Set down exactly the lines below, starting at the one that contains "s.takeBinding.binding = .unconnected" and ending at the one that contains "s.assertReset.cmdErr = false := rfl", with both of those lines included and nothing else.

☆ ☆ ☆

@[simp] theorem State.skipCount_busy : s.skipCount.busy = s.busy := rfl
@[simp] theorem State.skipCount_cmdErr : s.skipCount.cmdErr = s.cmdErr := rfl
@[simp] theorem State.skipCount_errCode : s.skipCount.errCode = s.errCode := rfl
@[simp] theorem State.skipCount_inState : s.skipCount.inState = s.inState := rfl
@[simp] theorem State.skipCount_phase : s.skipCount.phase = s.phase := rfl
@[simp] theorem State.skipCount_outcome : s.skipCount.outcome = s.outcome := rfl
@[simp] theorem State.skipCount_verify : s.skipCount.verify = s.verify := rfl
@[simp] theorem State.skipCount_badLen : s.skipCount.badLen = s.badLen := rfl
@[simp] theorem State.skipCount_badPay : s.skipCount.badPay = s.badPay := rfl
@[simp] theorem State.skipCount_stopPhase : s.skipCount.stopPhase = s.stopPhase := rfl
@[simp] theorem State.skipCount_length : s.skipCount.length = s.length := rfl
@[simp] theorem State.skipCount_lenCksumStored : s.skipCount.lenCksumStored = s.lenCksumStored := rfl
@[simp] theorem State.skipCount_lenCksumCalc : s.skipCount.lenCksumCalc = s.lenCksumCalc := rfl
@[simp] theorem State.skipCount_payCksumStored : s.skipCount.payCksumStored = s.payCksumStored := rfl
@[simp] theorem State.skipCount_payCksumCalc : s.skipCount.payCksumCalc = s.payCksumCalc := rfl
@[simp] theorem State.skipCount_recordsChecked : s.skipCount.recordsChecked = s.recordsChecked := rfl
@[simp] theorem State.skipCount_badLenCount : s.skipCount.badLenCount = s.badLenCount := rfl
@[simp] theorem State.skipCount_badPayCount : s.skipCount.badPayCount = s.badPayCount := rfl
@[simp] theorem State.skipCount_recordsSkipped : s.skipCount.recordsSkipped = s.recordsSkipped + 1 := rfl
@[simp] theorem State.skipCount_streamOffset : s.skipCount.streamOffset = s.streamOffset := rfl
@[simp] theorem State.skipCount_frameStart : s.skipCount.frameStart = s.frameStart := rfl
@[simp] theorem State.skipCount_idx : s.skipCount.idx = s.idx := rfl
@[simp] theorem State.skipCount_op : s.skipCount.op = s.op := rfl
@[simp] theorem State.skipCount_lbuf : s.skipCount.lbuf = s.lbuf := rfl
@[simp] theorem State.skipCount_lcs : s.skipCount.lcs = s.lcs := rfl
@[simp] theorem State.skipCount_pcs : s.skipCount.pcs = s.pcs := rfl
@[simp] theorem State.skipCount_remaining : s.skipCount.remaining = s.remaining := rfl
@[simp] theorem State.skipCount_lenAcc : s.skipCount.lenAcc = s.lenAcc := rfl
@[simp] theorem State.skipCount_payAcc : s.skipCount.payAcc = s.payAcc := rfl
@[simp] theorem State.skipCount_cksAcc : s.skipCount.cksAcc = s.cksAcc := rfl
@[simp] theorem State.skipCount_binding : s.skipCount.binding = s.binding := rfl
@[simp] theorem State.skipCount_connected : s.skipCount.connected = s.connected := rfl
@[simp] theorem State.skipCount_payloadOut : s.skipCount.payloadOut = s.payloadOut := rfl
@[simp] theorem State.skipCount_history : s.skipCount.history = s.history := rfl
@[simp] theorem State.skipCount_freeReads : s.skipCount.freeReads = s.freeReads := rfl
@[simp] theorem State.skipCount_pending : s.skipCount.pending = s.pending := rfl

/-- A connected source is taken with no byte of it read. -/
@[simp] theorem State.takeBinding_binding_some (input : Input) (h : s.connected = some input) :
    s.takeBinding.binding = .source input 0 := by
  simp [State.takeBinding, h]

/-- With no source connected nothing is known of the answers. -/
@[simp] theorem State.takeBinding_binding_none (h : s.connected = none) :
    s.takeBinding.binding = .unconnected := by
  simp [State.takeBinding, h]


@[simp] theorem State.assertReset_busy : s.assertReset.busy = false := rfl
@[simp] theorem State.assertReset_cmdErr : s.assertReset.cmdErr = false := rfl
@[simp] theorem State.assertReset_errCode : s.assertReset.errCode = none := rfl
@[simp] theorem State.assertReset_inState : s.assertReset.inState = .closed := rfl
@[simp] theorem State.assertReset_phase : s.assertReset.phase = .idle := rfl
@[simp] theorem State.assertReset_outcome : s.assertReset.outcome = .none := rfl
@[simp] theorem State.assertReset_verify : s.assertReset.verify = false := rfl
@[simp] theorem State.assertReset_badLen : s.assertReset.badLen = false := rfl
@[simp] theorem State.assertReset_badPay : s.assertReset.badPay = false := rfl
@[simp] theorem State.assertReset_stopPhase : s.assertReset.stopPhase = .idle := rfl
@[simp] theorem State.assertReset_length : s.assertReset.length = 0 := rfl
@[simp] theorem State.assertReset_lenCksumStored : s.assertReset.lenCksumStored = 0 := rfl
@[simp] theorem State.assertReset_lenCksumCalc : s.assertReset.lenCksumCalc = 0 := rfl
@[simp] theorem State.assertReset_payCksumStored : s.assertReset.payCksumStored = 0 := rfl
@[simp] theorem State.assertReset_payCksumCalc : s.assertReset.payCksumCalc = 0 := rfl
@[simp] theorem State.assertReset_recordsChecked : s.assertReset.recordsChecked = 0 := rfl
@[simp] theorem State.assertReset_badLenCount : s.assertReset.badLenCount = 0 := rfl
@[simp] theorem State.assertReset_badPayCount : s.assertReset.badPayCount = 0 := rfl
@[simp] theorem State.assertReset_recordsSkipped : s.assertReset.recordsSkipped = 0 := rfl
@[simp] theorem State.assertReset_streamOffset : s.assertReset.streamOffset = 0 := rfl
@[simp] theorem State.assertReset_frameStart : s.assertReset.frameStart = 0 := rfl
@[simp] theorem State.assertReset_idx : s.assertReset.idx = 0 := rfl
@[simp] theorem State.assertReset_op : s.assertReset.op = .verify := rfl
@[simp] theorem State.assertReset_lbuf : s.assertReset.lbuf = 0 := rfl
@[simp] theorem State.assertReset_lcs : s.assertReset.lcs = 0 := rfl
@[simp] theorem State.assertReset_pcs : s.assertReset.pcs = 0 := rfl
@[simp] theorem State.assertReset_remaining : s.assertReset.remaining = 0 := rfl
@[simp] theorem State.assertReset_lenAcc : s.assertReset.lenAcc = 0xFFFFFFFF := rfl
@[simp] theorem State.assertReset_payAcc : s.assertReset.payAcc = 0xFFFFFFFF := rfl
@[simp] theorem State.assertReset_cksAcc : s.assertReset.cksAcc = 0xFFFFFFFF := rfl
@[simp] theorem State.assertReset_binding : s.assertReset.binding = .notHeld := rfl
@[simp] theorem State.assertReset_connected : s.assertReset.connected = none := rfl
@[simp] theorem State.assertReset_payloadOut : s.assertReset.payloadOut = [] := rfl
@[simp] theorem State.assertReset_history : s.assertReset.history = s.history ++ [.reset] := rfl
@[simp] theorem State.assertReset_freeReads : s.assertReset.freeReads = s.freeReads := rfl
@[simp] theorem State.assertReset_pending : s.assertReset.pending = s.pending := rfl

end Sys2Proof.Machine
end

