-- ==== Sys2Proof/Laws/PerInstr.lean ====
section
/-! SUPPORT. The family EncodesWellFormed, one lemma per instruction: the fields of its encoding are those of a command
(30_encoding.md R100 to R104). -/

/-- The encoded fields have an assigned opcode, no reserved bit and no unused IMM8. -/
def Sys2Proof.Laws.EncodesWellFormed.Statement (i : Sys2Proof.Instr) : Prop :=
  (Sys2Proof.fieldsOf (Sys2Proof.encode i)).wellFormed = true

theorem Sys2Proof.Laws.EncodesWellFormed.openInput :
    Sys2Proof.Laws.EncodesWellFormed.Statement .openInput := by
  unfold Sys2Proof.Laws.EncodesWellFormed.Statement; decide

theorem Sys2Proof.Laws.EncodesWellFormed.nextFrame :
    Sys2Proof.Laws.EncodesWellFormed.Statement .nextFrame := by
  unfold Sys2Proof.Laws.EncodesWellFormed.Statement; decide

theorem Sys2Proof.Laws.EncodesWellFormed.skipFrame :
    Sys2Proof.Laws.EncodesWellFormed.Statement .skipFrame := by
  unfold Sys2Proof.Laws.EncodesWellFormed.Statement; decide

theorem Sys2Proof.Laws.EncodesWellFormed.closeInput :
    Sys2Proof.Laws.EncodesWellFormed.Statement .closeInput := by
  unfold Sys2Proof.Laws.EncodesWellFormed.Statement; decide

theorem Sys2Proof.Laws.EncodesWellFormed.cksInit :
    Sys2Proof.Laws.EncodesWellFormed.Statement .cksInit := by
  unfold Sys2Proof.Laws.EncodesWellFormed.Statement; decide

theorem Sys2Proof.Laws.EncodesWellFormed.cksByte (b : Sys2Proof.Byte) :
    Sys2Proof.Laws.EncodesWellFormed.Statement (.cksByte b) := by
  simp [Sys2Proof.Laws.EncodesWellFormed.Statement, Sys2Proof.CmdFields.wellFormed,
    Sys2Proof.CmdFields.opcodeAssigned, Sys2Proof.CmdFields.reservedClear, Sys2Proof.assignedOpcodes,
    Sys2Proof.opcodeOf]
end

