-- ==== Sys2Proof/Tests/Slice0.lean ====
section
/-! SUPPORT. Named tests: the ill-formed command fields each check refuses, one word per command written out from the spec's
encoding, one or two single steps per command with the values of 95_test_vectors.md, and for every statement with hypotheses a
concrete state that meets them. -/

namespace Sys2Proof.Tests

open Sys2Proof.Machine

/-! ### WellFormed: each check refuses a term -/

theorem test_opcode_zero_refused : CmdFields.opcodeAssigned { opc := 0x00, imm8 := 0, rsvd := 0 } = false := by decide
theorem test_opcode_five_refused : CmdFields.wellFormed { opc := 0x05, imm8 := 0, rsvd := 0 } = false := by decide
theorem test_rsvd_bit_refused : CmdFields.reservedClear { opc := 0x11, imm8 := 0, rsvd := 0x8000 } = false := by decide
theorem test_unused_imm8_refused : CmdFields.reservedClear { opc := 0x02, imm8 := 0xFF, rsvd := 0 } = false := by decide
theorem test_cks_byte_imm8_accepted : CmdFields.wellFormed { opc := 0x11, imm8 := 0xFF, rsvd := 0 } = true := by decide

/-! ### Decode: words written bit by bit from 30_encoding.md R100 and R101 (RSVD, IMM8, OPC) -/

theorem test_decode_open : decode 0b0000000000000000_00000000_00000001 = .cmd .openInput := by decide
theorem test_decode_next : decode 0b0000000000000000_00000000_00000010 = .cmd .nextFrame := by decide
theorem test_decode_skip : decode 0b0000000000000000_00000000_00000011 = .cmd .skipFrame := by decide
theorem test_decode_close : decode 0b0000000000000000_00000000_00000100 = .cmd .closeInput := by decide
theorem test_decode_cks_init : decode 0b0000000000000000_00000000_00010000 = .cmd .cksInit := by decide
/-- cks.byte 0x68, the first byte of program P3. -/
theorem test_decode_cks_byte : decode 0b0000000000000000_01101000_00010001 = .cmd (.cksByte 0x68) := by decide
/-- V-E11. -/
theorem test_decode_reserved_opcode : decode 0x000000FF = .reject .rsvdOpcode := by decide
/-- V-E4, V-K8 and V-K9. -/
theorem test_decode_reserved_bits :
    decode 0x0000FF02 = .reject .rsvdBits ∧ decode 0x00010011 = .reject .rsvdBits ∧
    decode 0x00000110 = .reject .rsvdBits := by decide
/-- A reserved opcode outranks a reserved bit (60_exceptions.md R227). -/
theorem test_decode_priority : decode 0x00010005 = .reject .rsvdOpcode := by decide
theorem test_decodeTableWord : decodeTableWord 32 0x11 = some (.cksByte 0) ∧ decodeTableWord 32 0x05 = none := by decide

/-! ### Small states -/

/-- The state a step leads to. -/
def after (s : State) : State :=
  match step s with
  | .next t => t
  | .fault _ => s
  | .refused _ => s

/-- H, the frame of "hello" (95_test_vectors.md). -/
def helloFrame : List Byte :=
  [0x05, 0, 0, 0, 0, 0, 0, 0, 0xea, 0xb2, 0x04, 0x3e, 0x68, 0x65, 0x6c, 0x6c, 0x6f, 0xbb, 0x1f, 0x1c, 0x19]

/-- E, the frame of the empty payload. -/
def emptyFrame : List Byte := [0, 0, 0, 0, 0, 0, 0, 0, 0x29, 0x03, 0x98, 0x07, 0xd8, 0xea, 0x82, 0xa2]

def hello : Input := { data := helloFrame, term := .endOfInput }

/-- After reset, with these moves to come. -/
def fresh (moves : List Move) : State := { State.reset with pending := moves }

/-- The host connected H, and an earlier run left a payload byte and a counter behind. -/
def connected : State :=
  { State.reset with inState := .ended, outcome := .endOfStream, connected := some hello, payloadOut := [0x61], recordsChecked := 7 }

☆ ☆ ☆

RESULT FOR THIS TASK:
    s.takeBinding.binding = .unconnected := by
  simp [State.takeBinding, h]


@[simp] theorem State.assertReset_busy : s.assertReset.busy = false := rfl
@[simp] theorem State.assertReset_cmdErr : s.assertReset.cmdErr = false := rfl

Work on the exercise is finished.